## [Prompt]
Every line in the data below from the one containing "have hequal : ((s.reg" down to the one containing "exact decide_eq_decide.mpr hequal", both included, must be retyped exactly; no other line is to appear.

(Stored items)
#####

/-! Bytes and words (R69, R100). -/

theorem takeWord_bytesOfWord (w : Word) (rest : List Byte) : takeWord (bytesOfWord w ++ rest) = some (w, rest) := by
  have hw : wordOfBytes (w.extractLsb' 0 8) (w.extractLsb' 8 8) = w := BitVec.extractLsb'_append_extractLsb'
  simp only [bytesOfWord, List.cons_append, List.nil_append, takeWord, hw]

theorem decode_one_word {w : Word} {i : Instr} (hc : wordCount w ≠ 2) (hd : decodeWord w 0 = some i)
    (rest : List Byte) : decode (bytesOfWord w ++ rest) = .ok (i, rest) := by
  simp only [decode, takeWord_bytesOfWord, if_neg hc, hd]

theorem decode_two_words {w w2 : Word} {i : Instr} (hc : wordCount w = 2) (hd : decodeWord w w2 = some i)
    (rest : List Byte) : decode (bytesOfWord w ++ (bytesOfWord w2 ++ rest)) = .ok (i, rest) := by
  simp only [decode, takeWord_bytesOfWord, if_pos hc, hd]

/-- Settles O42: the words of the core instruction decode to it, and what they decode to tells how many they are
(O43). -/
theorem decodeOfEncode : Obligations.DecodeOfEncode := by
  intro i rest hw
  have hd := decodeWord_core i.base_base (wellFormed_base hw)
  obtain ⟨-, henc⟩ := encodeOfDecode _ _ _ hd
  rw [encodeBytes, ← encode_base]
  by_cases hc : wordCount (firstWord i.base) = 2
  · rw [henc, if_pos hc]
    simpa using decode_two_words hc hd rest
  · rw [if_neg hc] at henc
    have hsecond : i.base.secondWord = 0 := by rw [Instr.secondWord, henc]; rfl
    rw [hsecond] at hd
    rw [henc]
    simpa using decode_one_word hc hd rest

/-! Words of no row (R124). -/

/-- Whether every row contradicts a pattern, but for rows of one word that are excepted. -/
def unassignedBut (except : List Word) (m p : Word) : Bool :=
  opcodeMap.all fun row => row.contradicts m p || (row.mask == 0xFFFF && except.contains row.pat)

theorem decodeWord_of_unassignedBut {except : List Word} {m p w : Word} (h : unassignedBut except m p = true)
    (hw : w &&& m = p) (hout : w ∉ except) (w2 : Word) : decodeWord w w2 = none := by
  refine decodeWord_none w2 fun row hm => Bool.eq_false_iff.mpr fun hfit => ?_
  have hfit := Row.matches_iff.mp hfit
  rcases Bool.or_eq_true_iff.mp (List.all_eq_true.mp h row hm) with hdiff | hexc
  · exact row.not_fits_of_contradicts hdiff hfit hw
  · obtain ⟨hmask, hin⟩ := Bool.and_eq_true_iff.mp hexc
    have hpat : w = row.pat := by rw [← hfit, beq_iff_eq.mp hmask]; exact BitVec.and_allOnes.symm
    exact hout (hpat ▸ List.contains_iff_mem.mp hin)

theorem unassigned_registerWords :
    [0x9007#16, 0x9008#16, 0x900B#16, 0x9203#16, 0x9204#16, 0x9205#16, 0x9206#16, 0x9207#16, 0x9208#16, 0x920B#16,
      0x9404#16, 0x940B#16].all (unassignedBut [] 0xFE0F) = true := by decide +kernel

theorem unassigned_singleWords :
    [0x9528#16, 0x9538#16, 0x9548#16, 0x9558#16, 0x9568#16, 0x9578#16, 0x95B8#16, 0x95F8#16].all
      (unassignedBut [] 0xFFFF) = true := by decide +kernel

/-- Settles O44: each row of the table is a pattern that every row of the opcode map contradicts, but for NOP in the
first and the indirect jumps and calls in the third. -/
theorem unassignedWords : Obligations.UnassignedWords := by
  rintro w w2 (⟨hw, hne⟩ | hmem | ⟨hw, hout⟩ | hmem | hw)
  · exact decodeWord_of_unassignedBut (except := [0]) (by decide +kernel) hw (by simpa using hne) w2
  · exact decodeWord_of_unassignedBut (List.all_eq_true.mp unassigned_registerWords _ hmem) rfl List.not_mem_nil w2
  · exact decodeWord_of_unassignedBut (by decide +kernel) hw hout w2
  · exact decodeWord_of_unassignedBut (List.all_eq_true.mp unassigned_singleWords w hmem) BitVec.and_allOnes
      List.not_mem_nil w2
  · exact decodeWord_of_unassignedBut (except := []) (by decide +kernel) hw List.not_mem_nil w2

/-- Settles O41: the words written out are those of the instructions. -/
theorem wordsDecode : Obligations.WordsDecode :=
  ⟨decodeWord_core (i := .add 16 17) rfl rfl,
    decodeWord_core (i := .adiw 26 63) rfl rfl,
    decodeWord_core (i := .andi 16 0x0F) rfl rfl,
    decodeWord_core (i := .asr 16) rfl rfl,
    decodeWord_core (i := .sbi 0x18 7) rfl rfl,
    decodeWord_core (i := .brbc 1 0x7E) rfl rfl,
    decodeWord_core (i := .jmp 0x3F1234) rfl rfl,
    decodeWord_core (i := .lddZ 31 63) rfl rfl,
    decodeWord_core (i := .outIo 0x3E 16) rfl rfl,
    decodeWord_core (i := .sts 0x0100 16) rfl rfl,
    decodeWord_core (i := .mulsu 23 22) rfl rfl,
    decodeWord_core (i := .sleep) rfl rfl⟩

end Sys2Proof
end

section
/-! PROOFS. Comparison: CP leaves the equality, the unsigned and the signed order of its operands in Z, C and S, which the
branches read (O7) and CPC carries on to words (O9). -/

namespace Sys2Proof.Machine

/-! The order of two bytes in the flags of their difference. -/

/-- A number of nine bits is negative when exactly one of these holds: its remainder has bit 7 set, it overflows. -/
theorem negative_iff_bit7_xor_overflows {x : Int} (hlow : -256 ≤ x) (hhigh : x < 256) :
    (decide (128 ≤ x % 256) ^^ overflows 8 x) = decide (x < 0) := by
  apply bool_eq_of_iff
  by_cases hv : x < -128 ∨ 128 ≤ x
  · have hV : overflows 8 x = true := by simpa [overflows] using hv
    simp [hV]
    omega
  · have hV : overflows 8 x = false := by simpa [overflows] using hv
    simp [hV]
    omega

/-- S of a subtraction is the sign of the exact difference: N is wrong exactly when V is set (R36, R41). -/
theorem subSreg_sign (old a b : Byte) (z : Bool) {c : Nat} (hc : c ≤ 1) :
    (subSreg old a b c z).getLsbD 4 = decide (a.toInt < b.toInt + c) := by
  obtain ⟨-, -, -, -, hS, -⟩ := packSreg_bits _ _ _ _ _ _ _ _
  have hmod : ((a.toNat : Int) - b.toNat - c) % 256 = (a.toInt - b.toInt - c) % 256 := by
    rw [toInt_byte, toInt_byte]
    split <;> split <;> omega
  have ha := a.toInt_lt
  have ha' := a.le_toInt
  have hb := b.toInt_lt
  have hb' := b.le_toInt
  refine hS.trans ?_
  rw [hmod, negative_iff_bit7_xor_overflows (by omega) (by omega)]
  exact decide_eq_decide.mpr (by omega)

/-- What CPC leaves (R41, R154): its flags count the carry, and Z can only be cleared. -/
theorem cpc_observed (d r : Reg) (s : State) :
    ∃ t, exec (.cpc d r) s = .next t ∧ t.regs = s.regs ∧
      t.flag 1 = (decide (((s.reg d).toNat - (s.reg r).toNat - (s.flag 0).toNat : Int) % 256 = 0) && s.flag 1) ∧
      t.flag 0 = decide ((s.reg d).toNat < (s.reg r).toNat + (s.flag 0).toNat) ∧
      t.flag 4 = decide ((s.reg d).toInt < (s.reg r).toInt + (s.flag 0).toNat) := by
  obtain ⟨-, -, -, -, -, hcpc, -⟩ := subtractionClass d r 0 s
  obtain ⟨hC, hZ, -⟩ := packSreg_bits _ _ _ _ _ _ _ _
  exact ⟨_, hcpc, rfl, hZ, hC, subSreg_sign _ _ _ _ (Bool.toNat_le _)⟩

/-- What CP leaves (R41, R153, R156). -/
theorem cp_observed (d r : Reg) (s : State) :
    ∃ t, exec (.cp d r) s = .next t ∧ t.regs = s.regs ∧ t.flag 1 = decide (s.reg d = s.reg r) ∧
      t.flag 0 = decide ((s.reg d).toNat < (s.reg r).toNat) ∧
      t.flag 4 = decide ((s.reg d).toInt < (s.reg r).toInt) := by
  obtain ⟨-, -, -, -, hcp, -⟩ := subtractionClass d r 0 s
  obtain ⟨hC, hZ, -⟩ := packSreg_bits _ _ _ _ _ _ _ _
  have hequal : ((s.reg d).toNat - (s.reg r).toNat - (0 : Nat) : Int) % 256 = 0 ↔ s.reg d = s.reg r := by
    rw [BitVec.toNat_eq]
    omega
  refine ⟨_, hcp, rfl, hZ.trans ?_, hC, ?_⟩
  · rw [Bool.and_true]
    exact decide_eq_decide.mpr hequal
  · exact (subSreg_sign _ _ _ _ (Nat.zero_le 1)).trans (by rw [Int.natCast_zero, Int.add_zero])

/-! The branches. -/

theorem branchIf_of_flag {flag : Bool} {p : Prop} [Decidable p] (h : flag = decide p) (k : BitVec 7) (s : State) :
    branchIf flag k s = .next (if p then s.goTo (s.pc.toNat + 1 + k.toInt) 2 else s.after 1 1) := by
  rw [branchIf, s.jump_eq _ _ 2 (wrapPc_relTarget s k (by decide)), s.advance_eq, h]
  by_cases hp : p <;> simp [hp]

theorem branchIf_not_of_flag {flag : Bool} {p : Prop} [Decidable p] (h : flag = decide p) (k : BitVec 7) (s : State) :
    branchIf (!flag) k s = .next (if p then s.after 1 1 else s.goTo (s.pc.toNat + 1 + k.toInt) 2) := by
  rw [branchIf_of_flag (p := ¬p) (by rw [h, decide_not]) k s, ite_not]

/-- Settles O7: each branch reads the flag in which CP left the relation it tests, set or clear. -/
theorem compareThenBranch : Obligations.CompareThenBranch := by
  intro d r k s
  obtain ⟨t, ht, -, hZ, hC, hS⟩ := cp_observed d r s
  exact ⟨t, ht, branchIf_of_flag hZ k t, branchIf_not_of_flag hZ k t, branchIf_of_flag hC k t,
    branchIf_not_of_flag hC k t, branchIf_of_flag hS k t, branchIf_not_of_flag hS k t⟩

/-! Words. -/

/-- The order of words is that of the high bytes with the borrow of the low ones (R23), signed or not. -/
theorem lt_borrow_iff_word_lt (x y : Int) {m n : Nat} (hm : m < 256) (hn : n < 256) :
    x < y + (decide (m < n)).toNat ↔ x * 256 + m < y * 256 + n := by
  by_cases h : m < n
  · rw [decide_eq_true h, Bool.toNat_true]
    omega
  · rw [decide_eq_false h, Bool.toNat_false]
    omega

/-- Settles O9: the borrow of the low bytes decides between equal high bytes, and Z stays set only if CP set it. -/
theorem cpThenCpcComparesWords : Obligations.CpThenCpcComparesWords := by
  intro dl dh rl rh s
  obtain ⟨t, ht, tregs, tZ, tC, -⟩ := cp_observed dl rl s
  obtain ⟨u, hu, uregs, uZ, uC, uS⟩ := cpc_observed dh rh t
  have treg : ∀ q, t.reg q = s.reg q := fun q => by rw [State.reg, tregs]; rfl
  rw [treg, treg, tC] at uZ uC uS
  rw [tZ] at uZ
  have hl := (s.reg dl).isLt
  have hl' := (s.reg rl).isLt
  refine ⟨t, u, ht, hu, uregs.trans tregs, ?_, ?_, ?_⟩
  · rw [uZ]
    by_cases hlow : s.reg dl = s.reg rl
    · simp [hlow]
      omega
    · have := mt BitVec.eq_of_toNat_eq hlow
      simp [hlow]
      omega
  · exact uC.trans (decide_eq_decide.mpr (mod_cast lt_borrow_iff_word_lt (s.reg dh).toNat (s.reg rh).toNat hl hl'))
  · exact uS.trans (decide_eq_decide.mpr (lt_borrow_iff_word_lt _ _ hl hl'))

end Sys2Proof.Machine
end

section
/-! PROOFS. Left shifts, bit transfers and single bits of registers (O12 to O16): a bit written is `putBit`, in a register, in
SREG and in an I/O register, and a register added to itself is a register shifted to the left. -/

namespace Sys2Proof.Machine

/-! One bit written. -/

theorem flagWritten_putBit (x : Byte) (n : Nat) (b : Bool) : FlagWritten x (putBit x n b) n b := by
  intro k hk
  simp only [putBit_getLsbD, hk, and_true]

/-! The shared operations, in the words of the claims. -/

theorem writeReg_eq (d : Reg) {v w : Byte} (s : State) (h : v = w) :
    writeReg d v s = .next ((s.withReg d w).after 1 1) := by
  rw [writeReg, State.advance_eq, h]
  rfl

/-- A flag set; I set from 0 to 1 inhibits interrupts for one instruction (R200, R352). -/
theorem setFlag_written (n : Nat) (s : State) :
    ∃ f, FlagWritten s.sreg f n true ∧
      setFlag n s =
        .next ({ s with sreg := f, irqInhibit := s.irqInhibit || (decide (n = 7) && !s.flag 7) }.after 1 1) :=
  ⟨_, flagWritten_putBit s.sreg n true, congrArg _ (State.advance_eq _ 1 1)⟩

/-- A flag cleared (R201). -/
theorem clearFlag_written (n : Nat) (s : State) :
    ∃ f, FlagWritten s.sreg f n false ∧ clearFlag n s = .next ({ s with sreg := f }.after 1 1) :=
  ⟨_, flagWritten_putBit s.sreg n false, writeFlags_eq _ s⟩

/-- One bit of an I/O register written: the whole register is read once, and then written once (R74). -/
theorem modifyIo_putBit (a : BitVec 5) (n : Nat) (b : Bool) (s : State) :
    ∃ v t w u, ReadsAs (ioData a.toNat) s v t ∧ FlagWritten v w n b ∧ StoredAt (ioData a.toNat) w t u ∧
      modifyIo a (fun v => putBit v n b) s = .next (u.after 1 2) := by
  have ha : (a.setWidth 6).toNat = a.toNat := BitVec.toNat_setWidth_of_le (by decide)
  have hread := ioRead_reads (a.setWidth 6) s
  have hwrite := fun w t => ioWrite_stored (a.setWidth 6) w t
  rw [ha] at hread
  simp only [ha] at hwrite
  exact ⟨_, _, _, _, hread, flagWritten_putBit _ n b, hwrite _ _, congrArg _ (State.advance_eq _ 1 2)⟩

/-! A register added to itself. -/

/-- The sum of a byte with itself and a carry is the byte shifted to the left, the carry entering at bit 0 (R194, R195). -/
theorem add_self_add_eq_shiftConcat (x c : Byte) {b : Bool} (hc : c.toNat = b.toNat) : x + x + c = x.shiftConcat b := by
  apply BitVec.eq_of_toNat_eq
  rw [BitVec.toNat_shiftConcat, BitVec.toNat_add, BitVec.toNat_add, hc, Nat.shiftLeft_eq]
  omega

/-- A left shift moves every bit but the last one up. -/
theorem getLsbD_succ_shiftConcat (x : Byte) (b : Bool) {k : Nat} (hk : k < 7) :
    (x.shiftConcat b).getLsbD (k + 1) = x.getLsbD k := by
  rw [BitVec.getLsbD_shiftConcat, decide_eq_true (Nat.succ_lt_succ hk), Bool.true_and, if_neg k.succ_ne_zero,
    Nat.add_sub_cancel]

theorem carryAt_self (i : Nat) (x r : Byte) : carryAt i x x r = x.getLsbD i := by
  unfold carryAt
  cases x.getLsbD i <;> simp

theorem addOverflow_self (x r : Byte) : addOverflow x x r = (x.getLsbD 7 ^^ r.getLsbD 7) := by
  unfold addOverflow
  cases x.getLsbD 7 <;> simp

/-- The flags of a register added to itself, by bits of the register (R194, R195). -/
theorem addFlags_shiftConcat (sreg x : Byte) (b : Bool) :
    addFlags sreg x x (x.shiftConcat b) =
      packSreg (sreg.getLsbD 7) (sreg.getLsbD 6) (x.getLsbD 3) (x.getLsbD 6 ^^ (x.getLsbD 7 ^^ x.getLsbD 6))
        (x.getLsbD 7 ^^ x.getLsbD 6) (x.getLsbD 6) (decide (x.shiftConcat b = 0)) (x.getLsbD 7) := by
  have hN : (x.shiftConcat b).getLsbD 7 = x.getLsbD 6 := getLsbD_succ_shiftConcat x b (by decide)
  rw [addFlags, putHSVNZC_eq, carryAt_self, carryAt_self, addOverflow_self, hN]
  rfl

/-- A register added to itself and a carry, in the words of a shift (R194, R195). -/
theorem addTo_self_shifts (d : Reg) (c : Byte) {b : Bool} (hc : c.toNat = b.toNat) (s : State) :
    ∃ v : Byte, v.getLsbD 0 = b ∧ (∀ k, k < 7 → v.getLsbD (k + 1) = (s.reg d).getLsbD k) ∧
      addTo d (s.reg d) (s.reg d) c s =
        .next ({ s.withReg d v with
          sreg := packSreg (s.flag 7) (s.flag 6) ((s.reg d).getLsbD 3)
            ((s.reg d).getLsbD 6 ^^ ((s.reg d).getLsbD 7 ^^ (s.reg d).getLsbD 6))
            ((s.reg d).getLsbD 7 ^^ (s.reg d).getLsbD 6) ((s.reg d).getLsbD 6) (decide (v = 0))
            ((s.reg d).getLsbD 7) }.after 1 1) := by
  refine ⟨(s.reg d).shiftConcat b, by simp, fun k => getLsbD_succ_shiftConcat _ b, ?_⟩
  rw [addTo, add_self_add_eq_shiftConcat _ c hc, addFlags_shiftConcat]
  exact writeResult_eq d _ s rfl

#####

## [Solution below]
  have hequal : ((s.reg d).toNat - (s.reg r).toNat - (0 : Nat) : Int) % 256 = 0 ↔ s.reg d = s.reg r := by
    rw [BitVec.toNat_eq]
    omega
  refine ⟨_, hcp, rfl, hZ.trans ?_, hC, ?_⟩
  · rw [Bool.and_true]
    exact decide_eq_decide.mpr hequal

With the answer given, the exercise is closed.